### Task to carry out
Some of the lines below need repeating. Reproduce exactly those between the lines holding "CTRYRECV.V (R286) -/" and "twinSend 4 st p ch v) s", inclusive.

[Stored items]
-- ==== Sys2Proof/Machine/Tasks.lean ====
section
/-! DEFINITION. The TASK instructions and the channel twins (spec/11_instructions_engines_tasks_system.md R279 to R286). -/
namespace Sys2Proof.Machine

/-- The record of a TASK instruction, read once and kept behind its `k` operands; none while it has to wait. -/
def takeRecord (k : Nat) (ea : Word) (high : Bool) : M (Option TaskRec) := do
  let c ← cur
  let vs := c.operands.getD []
  let make (ws : List Val) : TaskRec :=
    { asid := c.asid, launch := c.launch, key := mixKey c.taskKey c.regs.icount
      words := Vector.ofFn (fun i : Fin 8 => (nthVal ws i.val).bits) }
  if k < vs.length then return some (make (vs.drop k))
  else match (← readRecord ea high) with
    | none => return none
    | some ws =>
      modCur fun c => { c with operands := some (vs ++ ws) }
      return some (make ws)

/-- SPAWN of R282: with a second specifier other than 0, word 2 is replaced, and carries the mark of what replaced it
(R350). -/
def spawnTask (record arg : Scalar) : M Flow := do
  checkSrc record
  checkSrc arg
  let vs ← readOnce [record, arg]
  match (← takeRecord 2 (← useClean (nthVal vs 0)) false) with
  | none => return .stall
  | some r =>
    if !(← waitAcks true) then return .stall
    let c ← cur
    let r1 := if arg == .g 0 then r else { r.setWord 2 (nthVal vs 1).bits with argMark := (nthVal vs 1).mark }
    modify fun s => s.pushDeque c.core r1
    return .done

/-- SPAWN (R282) -/
def execSpawn (record arg : Scalar) (s : State) : Host.Outcome State Fault Refusal :=
  issue (.spawn record arg) (spawnTask record arg) s

/-- SPAWNW of R283: the test goes to the cell's home and is held there with the record. That the record is read and checked
before the cell is the model's choice (notes/assumptions/80.md). -/
def spawnWatch (record cell trig : Scalar) : M Flow := do
  checkSrc record
  checkSrc cell
  checkSrc trig
  let vs ← readOnce [record, cell, trig]
  match (← takeRecord 3 (← useClean (nthVal vs 0)) false) with
  | none => return .stall
  | some r =>
    let ea ← useClean (nthVal vs 1)
    let l ← fieldAccess .read (onlyTypes fieldType) ea
    check (decide (l.ty ≠ 1) || decide (ea.toNat % 8 = 0)) .address ea
    if !(← waitAcks true) then return .stall
    if !(← clearAhead (l.key ea.toNat)) then return .stall
    let c ← cur
    sendHome l ea.toNat (.test (l.key ea.toNat) l.ty l.arg (.await (nthVal vs 2).bits) (.watch c.key c.core r c.regs.pc))
    return .done

/-- SPAWNW (R283) -/
def execSpawnw (record cell trig : Scalar) (s : State) : Host.Outcome State Fault Refusal :=
  issue (.spawnw record cell trig) (spawnWatch record cell trig) s

/-- Check 2 of R284: the core. -/
def sendCore (x : Val) : M Nat := do
  let n ← useClean x
  check (decide (n.toNat < 768)) .illegalOperand
  return n.toNat

/-- One attempt to deliver a record (R284): whether it stands in the inbox. (notes/assumptions/36.md) -/
def tryDeliver (core : Nat) (high : Bool) (r : TaskRec) : M Bool := do
  let s ← get
  match s.redirect core (dieOf s.cur.core) with
  | none => return false
  | some d =>
    if s.inboxRoom d high then
      set (s.putInbox d high r)
      return true
    else return false

/-- SEND and SEND.HI of R284. (notes/assumptions/36.md) -/
def sendTask (high : Bool) (core record : Scalar) : M Flow := do
  checkSrc core
  checkSrc record
  let vs ← readOnce [core, record]
  let n ← sendCore (nthVal vs 0)
  match (← takeRecord 2 (← useClean (nthVal vs 1)) high) with
  | none => return .stall
  | some r =>
    if !(← waitAcks true) then return .stall
    if (← tryDeliver n high r) then return .done else return .park (.inbox n high)

/-- SEND (R284) -/
def execSend (core record : Scalar) (s : State) : Host.Outcome State Fault Refusal :=
  issue (.send core record) (sendTask false core record) s

/-- SEND.HI (R284) -/
def execSendHi (core record : Scalar) (s : State) : Host.Outcome State Fault Refusal :=
  issue (.sendHi core record) (sendTask true core record) s

/-- SEND.NB and SEND.HI.NB of R285. -/
def trySend (kind : Nat) (high : Bool) (d core record : Scalar) : M Flow := do
  check (!(← cur).strict) .nondeterminism
  checkSrc core
  checkSrc record
  checkDst d
  let vs ← readOnce [core, record]
  let n ← sendCore (nthVal vs 0)
  match (← takeRecord 2 (← useClean (nthVal vs 1)) high) with
  | none => return .stall
  | some r =>
    if !(← waitAcks true) then return .stall
    let logged ← replayed kind
    let sent ← match logged with
      | some out => if out.headD 0 = 0 then tryDeliver n high r else pure false
      | none => tryDeliver n high r
    match logged with
    | some out => if out.headD 0 = 0 && !sent then return .stall
    | none => pure ()
    let st : Word := if sent then 0 else 1
    writeScalar d { bits := st }
    logOutcome kind [st]
    markNd
    return .done

/-- SEND.NB (R285) -/
def execSendNb (d core record : Scalar) (s : State) : Host.Outcome State Fault Refusal :=
  issue (.sendNb d core record) (trySend 6 false d core record) s

/-- SEND.HI.NB (R285) -/
def execSendHiNb (d core record : Scalar) (s : State) : Host.Outcome State Fault Refusal :=
  issue (.sendHiNb d core record) (trySend 7 true d core record) s

/-! Channel twins (R286). -/

/-- The port a twin names: bound, of the end and the width it wants (R142). -/
def twinPort (x : Scalar) (sending : Option Bool) (wide : Option Bool) : M (Fin 8 × PortEnd × Channel) := do
  match x with
  | .c p =>
    match (← cur).ports[p] with
    | none => raise .illegalOperand
    | some e =>
      check (sending == none || sending == some e.sending) .illegalOperand
      match (← get).chan? e.chan with
      | none => raise .illegalOperand
      | some ch =>
        check (wide == none || wide == some ch.wide) .channelWidth
        return (p, e, ch)
  | _ => raise .illegalOperand

/-- The items of a channel that have arrived where a twin looks: how many are still under way is not fixed (R83), but an
item that a twin has found present is there until it is taken (R286). (notes/assumptions/3.md) -/
def itemsSeen (ch : Channel) : M Nat := do
  let n ← draw
  let k := max ch.arrived (ch.items.length - Config.inFlight n)
  modify fun s => s.setChan { ch with arrived := k }
  return k

/-- The free slots of a channel that the sender knows of: how many it does not know of yet is not fixed (R83), but a slot that
a twin has found free is free until it is used (R286). (notes/assumptions/3.md) -/
def slotsSeen (ch : Channel) : M Nat := do
  let n ← draw
  let s ← get
  let k := max ch.freed (ch.slots - (ch.items.length + s.heldItems ch) - Config.slotsUnseen n)
  set (s.setChan { ch with freed := k })
  return k

/-- Whether a twin acts: what its channel shows, or in replay what was logged; a logged success waits until it can be
repeated. -/
def twinActs (kind : Nat) (able : M Bool) (now : M Bool) : M Bool := do
  match (← replayed kind) with
  | none => able
  | some out =>
    if out.headD 0 = 1 then
      if (← now) then return true else throw .stall
    else return false

/-- The end of a twin: its status, the log and ND. -/
def endTwin (kind : Nat) (st : Scalar) (x : Word) (more : List Word) : M Flow := do
  writeScalar st { bits := x }
  logOutcome kind (x :: more)
  markNd
  return .done

/-- The words of a vector. -/
def Vec.wordList (v : Vec) : List Word := (List.range 64).map (fun i => v.bits.extractLsb' (64 * i) 64)

/-- An item taken by a receiving twin, if there is one. -/
def twinTake (kind : Nat) (p : Fin 8) (ch : Channel) : M (Option Vec) := do
  if (← twinActs kind (do return decide (0 < (← itemsSeen ch))) (pure (!ch.items.isEmpty))) then
    return some (← takeItem p)
  else return none

/-- CTRYRECV (R286): without an item, only a queue destination receives zero. -/
def execCtryrecv (st port data : Scalar) (s : State) : Host.Outcome State Fault Refusal :=
  issue (.ctryrecv st port data) (do
    check (!(← cur).strict) .nondeterminism
    let (p, _, ch) ← twinPort port (some false) (some false)
    checkDst data
    checkDst st
    match (← twinTake 1 p ch) with
    | some x =>
      writeScalar data x.toVal
      endTwin 1 st 1 [x.toVal.bits]
    | none =>
      match data with
      | .q _ => writeScalar data { bits := 0 }
      | _ => pure ()
      endTwin 1 st 0 [0]) s

/-- CTRYRECV.V (R286) -/
def execCtryrecvV (st port : Scalar) (data : VSpec) (s : State) : Host.Outcome State Fault Refusal :=
  issue (.ctryrecvV st port data) (do
    check (!(← cur).strict) .nondeterminism
    let (p, _, ch) ← twinPort port (some false) (some true)
    checkVDst data
    checkDst st
    match (← twinTake 3 p ch) with
    | some x =>
      writeVec data x
      endTwin 3 st 1 x.wordList
    | none =>
      match data with
      | .y _ => writeVec data { bits := 0 }
      | _ => pure ()
      endTwin 3 st 0 []) s

/-- A sending twin: the value is read whether or not a slot is free. (notes/assumptions/35.md) -/
def twinSend (kind : Nat) (st : Scalar) (p : Fin 8) (ch : Channel) (x : Vec) : M Flow := do
  let now : M Bool := do return decide (ch.items.length + (← get).heldItems ch < ch.slots)
  if (← twinActs kind (do return decide (0 < (← slotsSeen ch))) now) then
    putItem p x
    endTwin kind st 1 []
  else endTwin kind st 0 []

/-- CTRYSEND (R286) -/
def execCtrysend (st port val : Scalar) (s : State) : Host.Outcome State Fault Refusal :=
  issue (.ctrysend st port val) (do
    check (!(← cur).strict) .nondeterminism
    let (p, _, ch) ← twinPort port (some true) (some false)
    checkDst st
    let v ← readScalar val
    twinSend 2 st p ch v.toItem) s

/-- CTRYSEND.V (R286) (notes/assumptions/35.md) -/
def execCtrysendV (st port : Scalar) (val : VSpec) (s : State) : Host.Outcome State Fault Refusal :=
  issue (.ctrysendV st port val) (do
    check (!(← cur).strict) .nondeterminism
    let (p, _, ch) ← twinPort port (some true) (some true)
    checkVSrc val
    checkDst st
    let v ← readVec val
    twinSend 4 st p ch v) s

/-- CCOUNT (R286): items at a receiving end, free slots at a sending one. -/
def execCcount (d port : Scalar) (s : State) : Host.Outcome State Fault Refusal :=
  issue (.ccount d port) (do
    check (!(← cur).strict) .nondeterminism
    let (_, e, ch) ← twinPort port none none
    checkDst d
    match (← replayed 5) with
    | some out => endTwin 5 d (out.headD 0) []
    | none =>
      let n ← if e.sending then slotsSeen ch else itemsSeen ch
      endTwin 5 d (BitVec.ofNat 64 n) []) s

end Sys2Proof.Machine
end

### Output below
/-- CTRYRECV.V (R286) -/
def execCtryrecvV (st port : Scalar) (data : VSpec) (s : State) : Host.Outcome State Fault Refusal :=
  issue (.ctryrecvV st port data) (do
    check (!(← cur).strict) .nondeterminism
    let (p, _, ch) ← twinPort port (some false) (some true)
    checkVDst data
    checkDst st
    match (← twinTake 3 p ch) with
    | some x =>
      writeVec data x
      endTwin 3 st 1 x.wordList
    | none =>
      match data with
      | .y _ => writeVec data { bits := 0 }
      | _ => pure ()
      endTwin 3 st 0 []) s

/-- A sending twin: the value is read whether or not a slot is free. (notes/assumptions/35.md) -/
def twinSend (kind : Nat) (st : Scalar) (p : Fin 8) (ch : Channel) (x : Vec) : M Flow := do
  let now : M Bool := do return decide (ch.items.length + (← get).heldItems ch < ch.slots)
  if (← twinActs kind (do return decide (0 < (← slotsSeen ch))) now) then
    putItem p x
    endTwin kind st 1 []
  else endTwin kind st 0 []

/-- CTRYSEND (R286) -/
def execCtrysend (st port val : Scalar) (s : State) : Host.Outcome State Fault Refusal :=
  issue (.ctrysend st port val) (do
    check (!(← cur).strict) .nondeterminism
    let (p, _, ch) ← twinPort port (some true) (some false)
    checkDst st
    let v ← readScalar val
    twinSend 2 st p ch v.toItem) s

/-- CTRYSEND.V (R286) (notes/assumptions/35.md) -/
def execCtrysendV (st port : Scalar) (val : VSpec) (s : State) : Host.Outcome State Fault Refusal :=
  issue (.ctrysendV st port val) (do
    check (!(← cur).strict) .nondeterminism
    let (p, _, ch) ← twinPort port (some true) (some true)
    checkVSrc val
    checkDst st
    let v ← readVec val
    twinSend 4 st p ch v) s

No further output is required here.